Task instructions
Your response must be made up of each line in the data below that contains the string "Option".

Exercise inputs
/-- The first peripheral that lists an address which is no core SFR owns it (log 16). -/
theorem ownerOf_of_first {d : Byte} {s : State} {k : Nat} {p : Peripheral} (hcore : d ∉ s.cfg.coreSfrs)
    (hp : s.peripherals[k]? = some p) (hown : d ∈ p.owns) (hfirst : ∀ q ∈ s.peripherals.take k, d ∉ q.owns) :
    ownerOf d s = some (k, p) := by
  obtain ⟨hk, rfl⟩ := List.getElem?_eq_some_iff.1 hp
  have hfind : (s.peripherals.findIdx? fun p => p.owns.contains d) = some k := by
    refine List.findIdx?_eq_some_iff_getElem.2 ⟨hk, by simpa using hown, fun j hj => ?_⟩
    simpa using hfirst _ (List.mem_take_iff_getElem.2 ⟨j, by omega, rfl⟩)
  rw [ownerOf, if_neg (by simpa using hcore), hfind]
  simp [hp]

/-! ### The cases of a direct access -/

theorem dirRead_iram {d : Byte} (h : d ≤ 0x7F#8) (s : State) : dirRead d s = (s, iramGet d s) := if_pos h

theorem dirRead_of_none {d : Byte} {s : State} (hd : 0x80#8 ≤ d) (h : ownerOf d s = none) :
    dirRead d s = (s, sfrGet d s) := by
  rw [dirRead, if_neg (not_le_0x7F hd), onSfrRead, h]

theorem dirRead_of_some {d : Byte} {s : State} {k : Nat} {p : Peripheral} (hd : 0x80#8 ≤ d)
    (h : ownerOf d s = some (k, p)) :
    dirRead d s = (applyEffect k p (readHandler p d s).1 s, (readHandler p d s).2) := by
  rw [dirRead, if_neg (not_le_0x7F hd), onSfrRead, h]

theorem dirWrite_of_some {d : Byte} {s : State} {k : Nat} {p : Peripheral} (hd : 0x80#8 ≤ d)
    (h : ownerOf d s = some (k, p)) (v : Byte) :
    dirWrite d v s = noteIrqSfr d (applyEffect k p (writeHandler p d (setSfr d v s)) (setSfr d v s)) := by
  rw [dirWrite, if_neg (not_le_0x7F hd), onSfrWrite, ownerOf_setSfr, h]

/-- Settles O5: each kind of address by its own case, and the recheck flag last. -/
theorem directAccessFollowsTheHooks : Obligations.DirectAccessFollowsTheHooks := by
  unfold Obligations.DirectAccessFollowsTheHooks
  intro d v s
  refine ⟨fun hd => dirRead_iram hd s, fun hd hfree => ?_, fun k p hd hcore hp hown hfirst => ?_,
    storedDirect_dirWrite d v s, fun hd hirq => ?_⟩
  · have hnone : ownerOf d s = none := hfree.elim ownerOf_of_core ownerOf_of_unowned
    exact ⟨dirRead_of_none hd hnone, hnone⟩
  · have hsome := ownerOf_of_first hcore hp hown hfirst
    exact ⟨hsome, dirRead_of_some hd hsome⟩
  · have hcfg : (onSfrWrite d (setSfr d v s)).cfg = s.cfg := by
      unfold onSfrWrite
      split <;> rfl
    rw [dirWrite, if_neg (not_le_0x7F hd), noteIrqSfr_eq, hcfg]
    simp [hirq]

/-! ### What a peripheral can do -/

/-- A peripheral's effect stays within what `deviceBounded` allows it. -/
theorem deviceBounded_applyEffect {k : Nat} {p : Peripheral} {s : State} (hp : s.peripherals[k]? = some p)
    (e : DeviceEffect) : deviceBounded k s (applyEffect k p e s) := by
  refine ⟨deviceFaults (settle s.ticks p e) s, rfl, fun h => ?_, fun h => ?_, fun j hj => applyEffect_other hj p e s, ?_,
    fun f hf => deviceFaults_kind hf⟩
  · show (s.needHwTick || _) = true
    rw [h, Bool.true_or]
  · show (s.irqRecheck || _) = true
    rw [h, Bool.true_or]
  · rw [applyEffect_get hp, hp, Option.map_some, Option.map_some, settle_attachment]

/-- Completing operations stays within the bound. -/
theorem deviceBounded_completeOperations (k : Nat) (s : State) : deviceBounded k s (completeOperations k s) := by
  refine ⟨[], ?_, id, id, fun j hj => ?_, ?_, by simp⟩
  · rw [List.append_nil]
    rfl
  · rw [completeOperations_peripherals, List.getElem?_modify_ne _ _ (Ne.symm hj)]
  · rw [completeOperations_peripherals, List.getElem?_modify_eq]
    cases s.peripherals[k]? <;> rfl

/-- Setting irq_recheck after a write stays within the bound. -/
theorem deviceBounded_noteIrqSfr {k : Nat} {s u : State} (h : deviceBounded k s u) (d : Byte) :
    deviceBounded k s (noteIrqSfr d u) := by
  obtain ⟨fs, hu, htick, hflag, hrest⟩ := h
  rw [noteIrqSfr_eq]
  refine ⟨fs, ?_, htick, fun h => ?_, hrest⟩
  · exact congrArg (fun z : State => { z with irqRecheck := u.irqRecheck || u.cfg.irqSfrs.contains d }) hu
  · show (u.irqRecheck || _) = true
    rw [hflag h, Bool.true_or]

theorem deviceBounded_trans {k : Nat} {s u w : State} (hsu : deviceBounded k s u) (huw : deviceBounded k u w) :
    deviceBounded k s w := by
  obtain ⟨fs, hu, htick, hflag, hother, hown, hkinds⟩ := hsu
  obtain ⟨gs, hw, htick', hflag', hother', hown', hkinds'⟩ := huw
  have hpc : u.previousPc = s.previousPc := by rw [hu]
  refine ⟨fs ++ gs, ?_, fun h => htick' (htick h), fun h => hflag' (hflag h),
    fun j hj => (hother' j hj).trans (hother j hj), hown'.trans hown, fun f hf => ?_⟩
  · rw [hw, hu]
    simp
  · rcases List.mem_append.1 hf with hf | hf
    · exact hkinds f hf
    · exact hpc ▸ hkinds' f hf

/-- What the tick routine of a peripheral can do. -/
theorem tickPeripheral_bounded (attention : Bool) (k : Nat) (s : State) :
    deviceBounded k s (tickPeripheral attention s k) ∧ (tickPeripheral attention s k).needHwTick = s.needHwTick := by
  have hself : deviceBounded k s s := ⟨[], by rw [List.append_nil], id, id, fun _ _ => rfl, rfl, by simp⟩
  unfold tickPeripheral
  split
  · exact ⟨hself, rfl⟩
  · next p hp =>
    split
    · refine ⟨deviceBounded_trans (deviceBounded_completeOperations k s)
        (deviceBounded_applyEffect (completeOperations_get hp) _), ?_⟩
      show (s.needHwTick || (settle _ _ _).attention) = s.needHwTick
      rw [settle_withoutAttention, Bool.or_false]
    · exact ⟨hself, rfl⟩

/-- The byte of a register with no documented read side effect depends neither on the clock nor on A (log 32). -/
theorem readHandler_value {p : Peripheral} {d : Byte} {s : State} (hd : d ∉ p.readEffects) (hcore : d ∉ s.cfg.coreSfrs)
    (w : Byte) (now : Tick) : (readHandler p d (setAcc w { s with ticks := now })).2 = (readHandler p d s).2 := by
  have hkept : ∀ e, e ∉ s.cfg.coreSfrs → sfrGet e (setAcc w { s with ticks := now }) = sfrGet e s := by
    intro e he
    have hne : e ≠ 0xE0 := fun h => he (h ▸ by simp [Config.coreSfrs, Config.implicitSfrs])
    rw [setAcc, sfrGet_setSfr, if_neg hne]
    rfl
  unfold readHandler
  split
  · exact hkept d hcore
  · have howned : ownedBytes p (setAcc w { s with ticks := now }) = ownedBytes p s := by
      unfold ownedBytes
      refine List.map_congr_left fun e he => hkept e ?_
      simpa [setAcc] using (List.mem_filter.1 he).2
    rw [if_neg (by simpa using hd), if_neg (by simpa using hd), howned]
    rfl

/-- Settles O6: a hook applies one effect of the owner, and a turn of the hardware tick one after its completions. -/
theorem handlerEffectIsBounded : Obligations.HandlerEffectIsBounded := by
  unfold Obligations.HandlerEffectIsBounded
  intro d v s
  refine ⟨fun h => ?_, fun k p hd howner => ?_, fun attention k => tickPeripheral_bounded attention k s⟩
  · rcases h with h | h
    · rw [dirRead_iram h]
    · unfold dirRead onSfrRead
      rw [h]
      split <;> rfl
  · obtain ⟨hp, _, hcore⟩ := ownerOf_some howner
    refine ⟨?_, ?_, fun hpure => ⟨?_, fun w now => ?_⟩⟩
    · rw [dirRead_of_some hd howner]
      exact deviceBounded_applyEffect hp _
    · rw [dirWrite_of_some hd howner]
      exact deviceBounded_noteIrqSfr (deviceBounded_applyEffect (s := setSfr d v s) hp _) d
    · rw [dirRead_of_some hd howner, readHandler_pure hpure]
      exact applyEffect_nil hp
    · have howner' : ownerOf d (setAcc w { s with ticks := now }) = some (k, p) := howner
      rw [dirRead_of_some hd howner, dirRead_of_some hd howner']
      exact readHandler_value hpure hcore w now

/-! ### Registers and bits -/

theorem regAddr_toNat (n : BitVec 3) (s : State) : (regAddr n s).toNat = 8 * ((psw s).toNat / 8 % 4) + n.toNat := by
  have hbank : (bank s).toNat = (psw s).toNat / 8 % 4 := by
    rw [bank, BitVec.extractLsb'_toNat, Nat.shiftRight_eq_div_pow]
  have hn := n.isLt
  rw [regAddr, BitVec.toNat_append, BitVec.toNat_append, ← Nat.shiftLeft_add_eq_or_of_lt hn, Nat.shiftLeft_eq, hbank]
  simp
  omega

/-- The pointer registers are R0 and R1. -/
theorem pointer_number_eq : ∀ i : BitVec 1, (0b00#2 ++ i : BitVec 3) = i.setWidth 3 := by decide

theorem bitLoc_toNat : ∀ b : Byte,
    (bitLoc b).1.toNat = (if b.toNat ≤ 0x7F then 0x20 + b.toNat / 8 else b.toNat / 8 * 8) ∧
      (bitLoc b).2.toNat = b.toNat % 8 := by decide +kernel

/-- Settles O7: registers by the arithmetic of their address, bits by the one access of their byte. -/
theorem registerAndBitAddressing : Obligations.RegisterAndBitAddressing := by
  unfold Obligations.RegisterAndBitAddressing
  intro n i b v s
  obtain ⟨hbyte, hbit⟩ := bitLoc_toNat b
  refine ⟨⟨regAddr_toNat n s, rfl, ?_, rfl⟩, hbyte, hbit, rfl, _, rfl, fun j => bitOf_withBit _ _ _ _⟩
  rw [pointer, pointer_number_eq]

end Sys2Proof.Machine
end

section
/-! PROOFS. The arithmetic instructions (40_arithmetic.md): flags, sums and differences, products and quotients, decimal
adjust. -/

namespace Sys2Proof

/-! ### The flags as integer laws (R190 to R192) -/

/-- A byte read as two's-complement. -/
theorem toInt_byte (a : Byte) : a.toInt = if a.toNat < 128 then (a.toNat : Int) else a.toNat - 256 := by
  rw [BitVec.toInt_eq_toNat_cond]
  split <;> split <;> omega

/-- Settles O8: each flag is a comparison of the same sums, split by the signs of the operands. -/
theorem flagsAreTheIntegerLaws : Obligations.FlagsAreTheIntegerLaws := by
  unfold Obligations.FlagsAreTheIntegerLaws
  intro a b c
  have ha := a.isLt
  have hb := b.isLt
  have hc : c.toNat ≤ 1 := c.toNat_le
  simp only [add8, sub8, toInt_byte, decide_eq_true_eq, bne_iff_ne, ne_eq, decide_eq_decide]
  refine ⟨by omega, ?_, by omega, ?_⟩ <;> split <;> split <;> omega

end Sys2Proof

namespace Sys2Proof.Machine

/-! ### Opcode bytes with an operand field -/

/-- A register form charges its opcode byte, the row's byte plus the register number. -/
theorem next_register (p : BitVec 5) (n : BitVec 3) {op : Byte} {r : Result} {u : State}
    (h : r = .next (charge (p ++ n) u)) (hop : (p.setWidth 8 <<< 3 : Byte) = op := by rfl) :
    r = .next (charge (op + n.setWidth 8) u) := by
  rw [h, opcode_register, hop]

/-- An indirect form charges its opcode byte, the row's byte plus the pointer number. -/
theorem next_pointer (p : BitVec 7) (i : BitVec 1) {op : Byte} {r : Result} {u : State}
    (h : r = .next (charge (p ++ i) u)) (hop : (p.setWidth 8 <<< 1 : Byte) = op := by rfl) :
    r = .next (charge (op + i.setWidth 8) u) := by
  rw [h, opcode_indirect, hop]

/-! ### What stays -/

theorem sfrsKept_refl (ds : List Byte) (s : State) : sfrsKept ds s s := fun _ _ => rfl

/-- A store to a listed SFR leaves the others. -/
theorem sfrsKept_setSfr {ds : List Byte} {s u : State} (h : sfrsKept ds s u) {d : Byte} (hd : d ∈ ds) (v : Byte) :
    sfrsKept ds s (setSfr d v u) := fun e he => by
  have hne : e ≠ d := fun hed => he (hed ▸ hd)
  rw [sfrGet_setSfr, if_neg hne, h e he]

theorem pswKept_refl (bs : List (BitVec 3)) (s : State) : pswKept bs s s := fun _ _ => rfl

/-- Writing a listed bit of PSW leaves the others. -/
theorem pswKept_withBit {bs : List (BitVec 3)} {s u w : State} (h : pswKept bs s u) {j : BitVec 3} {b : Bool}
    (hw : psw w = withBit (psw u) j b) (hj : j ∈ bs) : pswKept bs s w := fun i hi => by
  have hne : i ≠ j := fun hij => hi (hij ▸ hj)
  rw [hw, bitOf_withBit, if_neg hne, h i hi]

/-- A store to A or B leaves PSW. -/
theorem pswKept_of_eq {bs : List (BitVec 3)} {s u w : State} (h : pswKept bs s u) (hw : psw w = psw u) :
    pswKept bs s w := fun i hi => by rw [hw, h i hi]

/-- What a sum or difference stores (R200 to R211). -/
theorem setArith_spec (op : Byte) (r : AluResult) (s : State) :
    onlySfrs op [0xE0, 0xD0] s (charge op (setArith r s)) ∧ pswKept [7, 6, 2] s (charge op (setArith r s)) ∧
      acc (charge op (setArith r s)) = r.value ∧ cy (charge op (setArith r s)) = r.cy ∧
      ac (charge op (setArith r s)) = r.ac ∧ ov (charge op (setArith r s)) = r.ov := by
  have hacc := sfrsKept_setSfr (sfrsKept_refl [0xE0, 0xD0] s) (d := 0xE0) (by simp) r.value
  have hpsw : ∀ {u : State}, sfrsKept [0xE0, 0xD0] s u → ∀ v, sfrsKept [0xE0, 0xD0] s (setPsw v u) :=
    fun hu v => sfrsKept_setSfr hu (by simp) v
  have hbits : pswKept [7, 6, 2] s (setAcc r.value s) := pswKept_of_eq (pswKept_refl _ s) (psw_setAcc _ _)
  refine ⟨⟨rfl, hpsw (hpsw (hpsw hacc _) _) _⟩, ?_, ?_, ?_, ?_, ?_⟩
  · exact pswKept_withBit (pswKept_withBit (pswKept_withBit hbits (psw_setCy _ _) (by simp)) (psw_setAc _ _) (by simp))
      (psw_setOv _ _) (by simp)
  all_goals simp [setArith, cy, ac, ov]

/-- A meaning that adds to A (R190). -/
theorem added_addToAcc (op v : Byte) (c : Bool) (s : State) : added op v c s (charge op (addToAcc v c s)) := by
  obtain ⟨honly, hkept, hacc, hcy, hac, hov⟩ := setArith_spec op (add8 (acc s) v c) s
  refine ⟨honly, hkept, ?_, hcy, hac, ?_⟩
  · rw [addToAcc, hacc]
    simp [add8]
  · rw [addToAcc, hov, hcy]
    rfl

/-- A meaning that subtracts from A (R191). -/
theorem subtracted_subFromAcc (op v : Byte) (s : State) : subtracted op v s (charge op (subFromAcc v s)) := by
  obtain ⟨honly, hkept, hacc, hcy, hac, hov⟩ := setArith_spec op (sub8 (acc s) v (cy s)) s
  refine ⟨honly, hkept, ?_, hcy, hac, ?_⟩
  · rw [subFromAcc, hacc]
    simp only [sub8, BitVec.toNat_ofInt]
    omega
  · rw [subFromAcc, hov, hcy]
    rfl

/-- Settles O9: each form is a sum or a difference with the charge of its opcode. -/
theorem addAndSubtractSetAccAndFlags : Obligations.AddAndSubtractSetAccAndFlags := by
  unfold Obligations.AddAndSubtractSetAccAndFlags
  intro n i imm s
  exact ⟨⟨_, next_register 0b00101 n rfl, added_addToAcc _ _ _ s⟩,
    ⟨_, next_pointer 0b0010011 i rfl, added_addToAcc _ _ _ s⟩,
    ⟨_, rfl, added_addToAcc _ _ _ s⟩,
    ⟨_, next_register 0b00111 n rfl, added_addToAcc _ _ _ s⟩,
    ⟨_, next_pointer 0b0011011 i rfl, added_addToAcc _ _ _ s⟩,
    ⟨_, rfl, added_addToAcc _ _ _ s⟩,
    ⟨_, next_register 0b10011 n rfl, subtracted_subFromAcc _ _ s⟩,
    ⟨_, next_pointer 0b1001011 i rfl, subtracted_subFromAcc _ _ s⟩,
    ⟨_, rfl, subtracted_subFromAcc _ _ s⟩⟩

---

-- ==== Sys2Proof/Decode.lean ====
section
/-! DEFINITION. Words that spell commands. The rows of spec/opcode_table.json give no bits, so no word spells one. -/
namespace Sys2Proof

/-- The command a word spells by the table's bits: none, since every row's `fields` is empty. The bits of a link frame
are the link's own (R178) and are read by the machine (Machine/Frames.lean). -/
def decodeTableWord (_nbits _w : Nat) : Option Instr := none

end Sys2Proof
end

Response box
  · rw [applyEffect_get hp, hp, Option.map_some, Option.map_some, settle_attachment]
def decodeTableWord (_nbits _w : Nat) : Option Instr := none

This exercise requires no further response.